“What made Saussure’s critique stand out amidst many similar events in contemporary philosophy and science is his keen sensibility for the principle of creative freedom in language, which renders language volatile and fragmented, to a point that renders moot all attempts at its categorization.” — Boris Gasparov
Boris Gasparov is professor of Russian, cochair and founder of the University Seminar on Romanticism, and a member of the Seminars on Linguistics and Slavic History and Culture at Columbia University, and the author of Beyond Pure Reason: Ferdinand de Saussure’s Philosophy of Language and Its Early Romantic Antecedents.

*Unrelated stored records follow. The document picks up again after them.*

/-! ### `fillKeyBuf` -/

@[simp] theorem fillKeyBuf_pending (l) : (fillKeyBuf l s).pending = s.pending := rfl
@[simp] theorem fillKeyBuf_fresh (l) : (fillKeyBuf l s).fresh = s.fresh := rfl
@[simp] theorem fillKeyBuf_notes (l) : (fillKeyBuf l s).notes = s.notes := rfl
@[simp] theorem fillKeyBuf_tbs (l) : (fillKeyBuf l s).tbs = s.tbs := rfl
@[simp] theorem fillKeyBuf_und (l) : (fillKeyBuf l s).und = s.und := rfl
@[simp] theorem fillKeyBuf_fuses (l) : (fillKeyBuf l s).fuses = s.fuses := rfl
@[simp] theorem fillKeyBuf_pace (l) : (fillKeyBuf l s).pace = s.pace := rfl
@[simp] theorem fillKeyBuf_regs (l) : (fillKeyBuf l s).regs = s.regs := rfl
@[simp] theorem fillKeyBuf_fw (l) : (fillKeyBuf l s).fw = s.fw := rfl
@[simp] theorem fillKeyBuf_err (l) : (fillKeyBuf l s).err = s.err := rfl
@[simp] theorem fillKeyBuf_procs (l) : (fillKeyBuf l s).procs = s.procs := rfl
@[simp] theorem fillKeyBuf_mbx (l) : (fillKeyBuf l s).mbx = s.mbx := rfl
@[simp] theorem fillKeyBuf_sec (l) : (fillKeyBuf l s).sec = { s.sec with keyBuf := l ++ s.sec.keyBuf.drop l.length } := rfl
@[simp] theorem fillKeyBuf_upd (l) : (fillKeyBuf l s).upd = s.upd := rfl
@[simp] theorem fillKeyBuf_nvs (l) : (fillKeyBuf l s).nvs = s.nvs := rfl
@[simp] theorem fillKeyBuf_mram (l) : (fillKeyBuf l s).mram = s.mram := rfl
@[simp] theorem fillKeyBuf_cfg (l) : (fillKeyBuf l s).cfg = s.cfg := rfl
@[simp] theorem fillKeyBuf_gld (l) : (fillKeyBuf l s).gld = s.gld := rfl
@[simp] theorem fillKeyBuf_seq (l) : (fillKeyBuf l s).seq = s.seq := rfl
@[simp] theorem fillKeyBuf_shp (l) : (fillKeyBuf l s).shp = s.shp := rfl
@[simp] theorem fillKeyBuf_afe (l) : (fillKeyBuf l s).afe = s.afe := rfl
@[simp] theorem fillKeyBuf_thm (l) : (fillKeyBuf l s).thm = s.thm := rfl
@[simp] theorem fillKeyBuf_thrForced (l) : (fillKeyBuf l s).thrForced = s.thrForced := rfl
@[simp] theorem fillKeyBuf_lkf (l) : (fillKeyBuf l s).lkf = s.lkf := rfl
@[simp] theorem fillKeyBuf_mdie (l) : (fillKeyBuf l s).mdie = s.mdie := rfl
@[simp] theorem fillKeyBuf_mch (l) : (fillKeyBuf l s).mch = s.mch := rfl
@[simp] theorem fillKeyBuf_mot (l) : (fillKeyBuf l s).mot = s.mot := rfl
@[simp] theorem fillKeyBuf_cnp (l) : (fillKeyBuf l s).cnp = s.cnp := rfl
@[simp] theorem fillKeyBuf_cus (l) : (fillKeyBuf l s).cus = s.cus := rfl
@[simp] theorem fillKeyBuf_gcl (l) : (fillKeyBuf l s).gcl = s.gcl := rfl
@[simp] theorem fillKeyBuf_mem (l) : (fillKeyBuf l s).mem = s.mem := rfl
@[simp] theorem fillKeyBuf_dram (l) : (fillKeyBuf l s).dram = s.dram := rfl
@[simp] theorem fillKeyBuf_twpCfg (l) : (fillKeyBuf l s).twpCfg = s.twpCfg := rfl
@[simp] theorem fillKeyBuf_twp (l) : (fillKeyBuf l s).twp = s.twp := rfl
@[simp] theorem fillKeyBuf_arb (l) : (fillKeyBuf l s).arb = s.arb := rfl
@[simp] theorem fillKeyBuf_pmd (l) : (fillKeyBuf l s).pmd = s.pmd := rfl
@[simp] theorem fillKeyBuf_cas (l) : (fillKeyBuf l s).cas = s.cas := rfl
@[simp] theorem fillKeyBuf_tap (l) : (fillKeyBuf l s).tap = s.tap := rfl

end Sys2Proof.Machine
end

In today’s post, he discusses the fascinating history of the ideas of Ferdinand de Saussure.
The Swiss linguist Ferdinand de Saussure (1857-1913) belongs to those towering figures from the turn of the twentieth century—such as Freud, Einstein, or Weber—whose contribution not only radically transformed their respective disciplines but played the decisive role in shaping the entire culture and consciousness of modernism. Almost a hundred years since the posthumous publication of Saussure’s Course in general linguistics (1916), its presence—first as the major source of inspiration, later as a prime target of critique—remains ubiquitous in all domains of cultural studies, including linguistics and philosopy of language, literary criticism, semiotics and cultural anthropology.
At the center of the book stood Saussure’s definition of language as an ideational construct (Saussure called it la langue), not identical to operational skills needed for “speech” (la parole). Popular consciousness perceives linguistic signs (words) as the means of expressing various phenomena of the world, whose content is derived directly from those phenomena. In contradistinction to this, Saussure envisioned la langue as a pure structure whose elements are defined negatively, solely by their mutual relations. A sign as such is devoid of any positive substantial content; it occupies as much of the semantic space as is left to it by the presence of other signs. One can try to explain to a speaker of English the meaning of German words kennen and wissen (both translating into English as know) by pointing to particular kinds of ‘knowledge’ associated with either of them; but all such positive explanations would remain tentative at best. In the last count, what determines the usage of either sign is the awareness of the border that divides it from the other—in other words, the awareness of what makes kennen ‘not wissen’, and wissen ‘not kennen’.